Some bpf maps are mapping the vmalloc-based memory to userspace, and their
memory can't be accounted because of this implementation detail.

This patchset removes this limitation by moving the PageKmemcg flag into
one of the free bits of the page->mem_cgroup pointer.  Also it formalizes
accesses to the page->mem_cgroup and page->obj_cgroups using new helpers,
adds several checks and removes a couple of obsolete functions.  As the
result the code became more robust with fewer open-coded bit tricks.

This patch (of 4):

Currently there are many open-coded reads of the page->mem_cgroup pointer,
as well as a couple of read helpers, which are barely used.

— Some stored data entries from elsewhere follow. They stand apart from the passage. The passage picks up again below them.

-- ==== Sys2Proof/Syntax.lean ====
section
/-! DEFINITION. The syntax: the operand kinds of the 200 encoded Crawin instructions, and Instr, with one constructor for every row of spec/opcode_table.json. -/

namespace Sys2Proof

/-- The four operand widths (R135, R147). -/
inductive Width where
  | single | pair | quad | octet
  deriving DecidableEq, Repr

/-- Integer condition codes (R153). -/
inductive Cc where
  | eq | ne | lt | ge | ltu | geu
  deriving DecidableEq, Repr

/-- Lane conditions of VCMP (R154). -/
inductive VCond where
  | eq | ne | lt | le | gt | ge | un
  deriving DecidableEq, Repr

/-- Element formats, codes 0x0 to 0x9 of R64. -/
inductive Ty where
  | fp32 | bf16 | fp16 | e4m3 | e5m2 | int8 | uint8 | int32 | ex4 | ue8
  deriving DecidableEq, Repr

/-- Rounding codes of R75: dynamic, then the five modes. -/
inductive Rc where
  | dyn | rne | rtz | rdn | rup | rsto
  deriving DecidableEq, Repr

/-- Load orderings (R205). -/
inductive LdOrd where
  | plain | inv | acq
  deriving DecidableEq, Repr

/-- Store orderings (R211). -/
inductive StOrd where
  | plain | rel
  deriving DecidableEq, Repr

/-- ATOM orderings (R216). -/
inductive AtOrd where
  | rlx | acq | rel | ar
  deriving DecidableEq, Repr

/-- FENCE scopes (R219). -/
inductive Scope where
  | core | team | pkg | dom
  deriving DecidableEq, Repr

/-- The five access paths (R3). -/
inductive Path where
  | c | p | m | t | x
  deriving DecidableEq, Repr

/-- The special registers of R139. -/
inductive SReg where
  | tags | tagerr
  | lcnt (i : Fin 3)
  | xpc | xcause | xaddr | xinfo | tvec
  | rmode | seed
  | ctx | core | tile | clus | pkg
  | team | teamn | lnch | capt
  | clk | retc | mailst | leasest
  | bpa (i : BitVec 2)
  | deadw (i : BitVec 7)
  deriving DecidableEq, Repr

It creates an obstacle on a way to reuse some bits of the pointer for
storing additional bits of information.  In fact, we already do this for
slab pages, where the last bit indicates that a pointer has an attached
vector of objcg pointers instead of a regular memcg pointer.

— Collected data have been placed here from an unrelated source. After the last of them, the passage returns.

-- ==== Sys2Proof/Decode.lean ====
section
/-! DEFINITION. Decoding and encoding: the fields of R146, the opcode map of R152, the fate of every encoding (R150),
and the encoder written from the same tables. -/

namespace Sys2Proof

/-- Why an encoding is not an instruction: the step of R150 that refuses it. -/
inductive Reject where
  /-- R143: the halfword 0x0000 or the word 0xFFFF_FFFF. -/
  | alwaysIllegal
  /-- Step 2 of R150. -/
  | unassignedMajor
  /-- Step 3 of R150: a function, selector, condition, type or ordering code. -/
  | unassignedFunction
  /-- Step 4 of R150. -/
  | nonzeroField
  /-- Step 5 of R150. -/
  | rounding
  /-- Step 6 of R150: a width, a misaligned group, an odd pair, a mask above 7 or m0 as a destination. -/
  | widthOrGroup
  /-- Step 7 of R150. -/
  | immediate
  /-- Fewer bytes than the length bit of R141 asks for. -/
  | truncated
  deriving DecidableEq, Repr

/-! ### Codes -/

def Width.ofCode (c : BitVec 2) : Width :=
  match c.toNat with
  | 0 => .single
  | 1 => .pair
  | 2 => .quad
  | _ => .octet

def Width.code : Width → BitVec 2
  | .single => 0
  | .pair => 1
  | .quad => 2
  | .octet => 3

/-- Registers in a group of the width (R135). -/
def Width.words : Width → Nat
  | .single => 1
  | .pair => 2
  | .quad => 4
  | .octet => 8

def Cc.ofCode (c : BitVec 4) : Option Cc :=
  match c.toNat with
  | 0 => some .eq
  | 1 => some .ne
  | 2 => some .lt
  | 3 => some .ge
  | 4 => some .ltu
  | 5 => some .geu
  | _ => none

def Cc.code : Cc → BitVec 4
  | .eq => 0
  | .ne => 1
  | .lt => 2
  | .ge => 3
  | .ltu => 4
  | .geu => 5

def VCond.ofCode (c : BitVec 4) : Option VCond :=
  match c.toNat with
  | 0 => some .eq
  | 1 => some .ne
  | 2 => some .lt
  | 3 => some .le
  | 4 => some .gt
  | 5 => some .ge
  | 6 => some .un
  | _ => none

def VCond.code : VCond → BitVec 4
  | .eq => 0
  | .ne => 1
  | .lt => 2
  | .le => 3
  | .gt => 4
  | .ge => 5
  | .un => 6

/-- The format codes of R64; 0xA to 0xF are unassigned. -/
def Ty.ofCode (c : BitVec 4) : Option Ty :=
  match c.toNat with
  | 0 => some .fp32
  | 1 => some .bf16
  | 2 => some .fp16
  | 3 => some .e4m3
  | 4 => some .e5m2
  | 5 => some .int8
  | 6 => some .uint8
  | 7 => some .int32
  | 8 => some .ex4
  | 9 => some .ue8
  | _ => none

def Ty.code : Ty → BitVec 4
  | .fp32 => 0
  | .bf16 => 1
  | .fp16 => 2
  | .e4m3 => 3
  | .e5m2 => 4
  | .int8 => 5
  | .uint8 => 6
  | .int32 => 7
  | .ex4 => 8
  | .ue8 => 9

/-- The rounding codes of R75; 0b0110 to 0b1111 trap. -/
def Rc.ofCode (c : BitVec 4) : Option Rc :=
  match c.toNat with
  | 0 => some .dyn
  | 1 => some .rne
  | 2 => some .rtz
  | 3 => some .rdn
  | 4 => some .rup
  | 5 => some .rsto
  | _ => none

def Rc.code : Rc → BitVec 4
  | .dyn => 0
  | .rne => 1
  | .rtz => 2
  | .rdn => 3
  | .rup => 4
  | .rsto => 5

def LdOrd.ofCode (c : BitVec 2) : Option LdOrd :=
  match c.toNat with
  | 0 => some .plain
  | 1 => some .inv
  | 2 => some .acq
  | _ => none

def LdOrd.code : LdOrd → BitVec 2
  | .plain => 0
  | .inv => 1
  | .acq => 2

def StOrd.ofCode (c : BitVec 2) : Option StOrd :=
  match c.toNat with
  | 0 => some .plain
  | 1 => some .rel
  | _ => none

def StOrd.code : StOrd → BitVec 2
  | .plain => 0
  | .rel => 1

def AtOrd.ofCode (c : BitVec 2) : AtOrd :=
  match c.toNat with
  | 0 => .rlx
  | 1 => .acq
  | 2 => .rel
  | _ => .ar

def AtOrd.code : AtOrd → BitVec 2
  | .rlx => 0
  | .acq => 1
  | .rel => 2
  | .ar => 3

def Scope.ofCode (c : BitVec 6) : Option Scope :=
  match c.toNat with
  | 0 => some .core
  | 1 => some .team
  | 2 => some .pkg
  | 3 => some .dom
  | _ => none

def Scope.code : Scope → BitVec 6
  | .core => 0
  | .team => 1
  | .pkg => 2
  | .dom => 3

def Path.ofCode (c : BitVec 6) : Option Path :=
  match c.toNat with
  | 0 => some .c
  | 1 => some .p
  | 2 => some .m
  | 3 => some .t
  | 4 => some .x
  | _ => none

def Path.code : Path → BitVec 6
  | .c => 0
  | .p => 1
  | .m => 2
  | .t => 3
  | .x => 4

/-- The special-register numbers of R139; every number not listed is unassigned. -/
def SReg.ofCode (c : BitVec 12) : Option SReg :=
  match c.toNat with
  | 0x000 => some .tags
  | 0x001 => some .tagerr
  | 0x004 => some (.lcnt 0)
  | 0x005 => some (.lcnt 1)
  | 0x006 => some (.lcnt 2)
  | 0x008 => some .xpc
  | 0x009 => some .xcause
  | 0x00A => some .xaddr
  | 0x00B => some .xinfo
  | 0x00C => some .tvec
  | 0x010 => some .rmode
  | 0x011 => some .seed
  | 0x018 => some .ctx
  | 0x019 => some .core
  | 0x01A => some .tile
  | 0x01B => some .clus
  | 0x01C => some .pkg
  | 0x020 => some .team
  | 0x021 => some .teamn
  | 0x022 => some .lnch
  | 0x023 => some .capt
  | 0x028 => some .clk
  | 0x029 => some .retc
  | 0x030 => some .mailst
  | 0x031 => some .leasest
  | 0x038 => some (.bpa 0)
  | 0x039 => some (.bpa 1)
  | 0x03A => some (.bpa 2)
  | 0x03B => some (.bpa 3)
  | _ => if c.extractLsb' 7 5 = 0b00010#5 then some (.deadw (c.extractLsb' 0 7)) else none

def SReg.code : SReg → BitVec 12
  | .tags => 0x000
  | .tagerr => 0x001
  | .lcnt i => BitVec.ofNat 12 (4 + i.val)
  | .xpc => 0x008
  | .xcause => 0x009
  | .xaddr => 0x00A
  | .xinfo => 0x00B
  | .tvec => 0x00C
  | .rmode => 0x010
  | .seed => 0x011
  | .ctx => 0x018
  | .core => 0x019
  | .tile => 0x01A
  | .clus => 0x01B
  | .pkg => 0x01C
  | .team => 0x020
  | .teamn => 0x021
  | .lnch => 0x022
  | .capt => 0x023
  | .clk => 0x028
  | .retc => 0x029
  | .mailst => 0x030
  | .leasest => 0x031
  | .bpa i => 0b0000001110#10 ++ i
  | .deadw i => 0b00010#5 ++ i

/-- Whether the special register is 64 bits wide (R139). -/
def SReg.wide : SReg → Bool
  | .tags => true
  | .tagerr => true
  | .lcnt _ => false
  | .xpc => true
  | .xcause => false
  | .xaddr => true
  | .xinfo => false
  | .tvec => true
  | .rmode => false
  | .seed => false
  | .ctx => false
  | .core => false
  | .tile => false
  | .clus => false
  | .pkg => false
  | .team => false
  | .teamn => false
  | .lnch => false
  | .capt => true
  | .clk => true
  | .retc => true
  | .mailst => false
  | .leasest => false
  | .bpa _ => true
  | .deadw _ => false

/-! ### Fields of the formats (R146) -/

def fSrc2 (w : BitVec 32) : BitVec 6 := w.extractLsb' 26 6
def fSrc1 (w : BitVec 32) : BitVec 6 := w.extractLsb' 20 6
def fDst (w : BitVec 32) : BitVec 6 := w.extractLsb' 14 6
def fWidth (w : BitVec 32) : BitVec 2 := w.extractLsb' 12 2
def fFn (w : BitVec 32) : BitVec 4 := w.extractLsb' 8 4
def fMajor (w : BitVec 32) : BitVec 7 := w.extractLsb' 1 7
def fImm (w : BitVec 32) : BitVec 12 := w.extractLsb' 20 12
def fISrc (w : BitVec 32) : BitVec 6 := w.extractLsb' 14 6
def fIDst (w : BitVec 32) : BitVec 6 := w.extractLsb' 8 6
def fImm18 (w : BitVec 32) : BitVec 18 := w.extractLsb' 14 18
def fCount (w : BitVec 32) : BitVec 12 := w.extractLsb' 8 12
def fOff24 (w : BitVec 32) : BitVec 24 := w.extractLsb' 8 24
def fVb (w : BitVec 32) : BitVec 3 := w.extractLsb' 29 3
def fVa (w : BitVec 32) : BitVec 3 := w.extractLsb' 26 3
def fVd (w : BitVec 32) : BitVec 3 := w.extractLsb' 23 3
def fMk (w : BitVec 32) : BitVec 3 := w.extractLsb' 20 3
def fTy (w : BitVec 32) : BitVec 4 := w.extractLsb' 16 4
def fRf (w : BitVec 32) : BitVec 4 := w.extractLsb' 12 4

This commits uses 2 existing helpers and introduces a new helper to
converts all read sides to calls of these helpers:
  struct mem_cgroup *page_memcg(struct page *page);
  struct mem_cgroup *page_memcg_rcu(struct page *page);
  struct mem_cgroup *page_memcg_check(struct page *page);

page_memcg_check() is intended to be used in cases when the page can be a
slab page and have a memcg pointer pointing at objcg vector.  It does
check the lowest bit, and if set, returns NULL.  page_memcg() contains a
VM_BUG_ON_PAGE() check for the page not being a slab page.

To make sure nobody uses a direct access, struct page's
mem_cgroup/obj_cgroups is converted to unsigned long memcg_data.

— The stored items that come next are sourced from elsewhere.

-- ==== Sys2Proof/Machine/Flags.lean ====
section
/-! DEFINITION. Conditions and modes: the integer conditions of R153, rounding control (R74, R75), the generator of R77.
The machine has no arithmetic status flags (R164). -/

namespace Sys2Proof.Machine

/-- An integer condition over two values of n bits (R153). -/
def Cc.holds {n : Nat} (c : Cc) (a b : BitVec n) : Bool :=
  match c with
  | .eq => a == b
  | .ne => a != b
  | .lt => a.slt b
  | .ge => !(a.slt b)
  | .ltu => a.ult b
  | .geu => !(a.ult b)

/-- RMODE.DZE: integer division by zero traps (R74). -/
def Ctx.dze (c : Ctx) : Bool := c.rmode.getLsbD 8
/-- RMODE.SATC: a conversion overflow saturates (R74). -/
def Ctx.satc (c : Ctx) : Bool := c.rmode.getLsbD 9

/-- The five rounding modes of R74. -/
inductive RMode where
  | rne | rtz | rdn | rup | rsto
  deriving DecidableEq, Repr

/-- RMODE.MODE. R74 lets MTS write none of the three values that name no mode, but a resumed image's RMODE word comes back as it stands, RSV bits
and all, since R380 and R382 name no check of it: a MODE that names no mode then acts as RNE (DESIGN CHOICE, log entry 28). -/
def Ctx.dynMode (c : Ctx) : RMode :=
  match (c.rmode.extractLsb' 0 3).toNat with
  | 2 => .rtz
  | 3 => .rdn
  | 4 => .rup
  | 5 => .rsto
  | _ => .rne

/-- The mode a rounding code selects (R75). -/
def Ctx.rmodeOf (c : Ctx) : Rc → RMode
  | .dyn => c.dynMode
  | .rne => .rne
  | .rtz => .rtz
  | .rdn => .rdn
  | .rup => .rup
  | .rsto => .rsto

/-- Whether MTS may set RMODE to a value (R74). -/
def rmodeLegal (v : Word) : Bool :=
  let m := v.extractLsb' 0 3
  m ≠ 0 && m ≠ 6 && m ≠ 7

/-- One step of the generator of R77. -/
def xsStep (seed : Word) : Word :=
  let x := seed ^^^ (seed <<< 13)
  let y := x ^^^ (x >>> 17)
  y ^^^ (y <<< 5)

end Sys2Proof.Machine
end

Link: https://lkml.kernel.org/r/20201027001657.3398190-1-guro@fb.com
Link: https://lkml.kernel.org/r/20201027001657.3398190-2-guro@fb.com
Signed-off-by: Roman Gushchin <guro@fb.com>
Acked-by: Johannes Weiner <hannes@cmpxchg.org>
Reviewed-by: Shakeel Butt <shakeelb@google.com>
Acked-by: Michal Hocko <mhocko@suse.com>
Signed-off-by: Andrew Morton <akpm@linux-foundation.org>
---
 fs/buffer.c                      |   2 +-
 fs/iomap/buffered-io.c           |   2 +-
 include/linux/memcontrol.h       | 114 ++++++++++++++++++++++++++---
 include/linux/mm.h               |  22 ------
 include/linux/mm_types.h         |   5 +-
 include/trace/events/writeback.h |   2 +-
 kernel/fork.c                    |   7 +-
 mm/debug.c                       |   4 +-
 mm/huge_memory.c                 |   4 +-
 mm/memcontrol.c                  | 121 ++++++++++++++-----------------
 mm/page_alloc.c                  |   4 +-
 mm/page_io.c                     |   6 +-
 mm/slab.h                        |   9 +--
 mm/workingset.c                  |   2 +-
 14 files changed, 184 insertions(+), 120 deletions(-)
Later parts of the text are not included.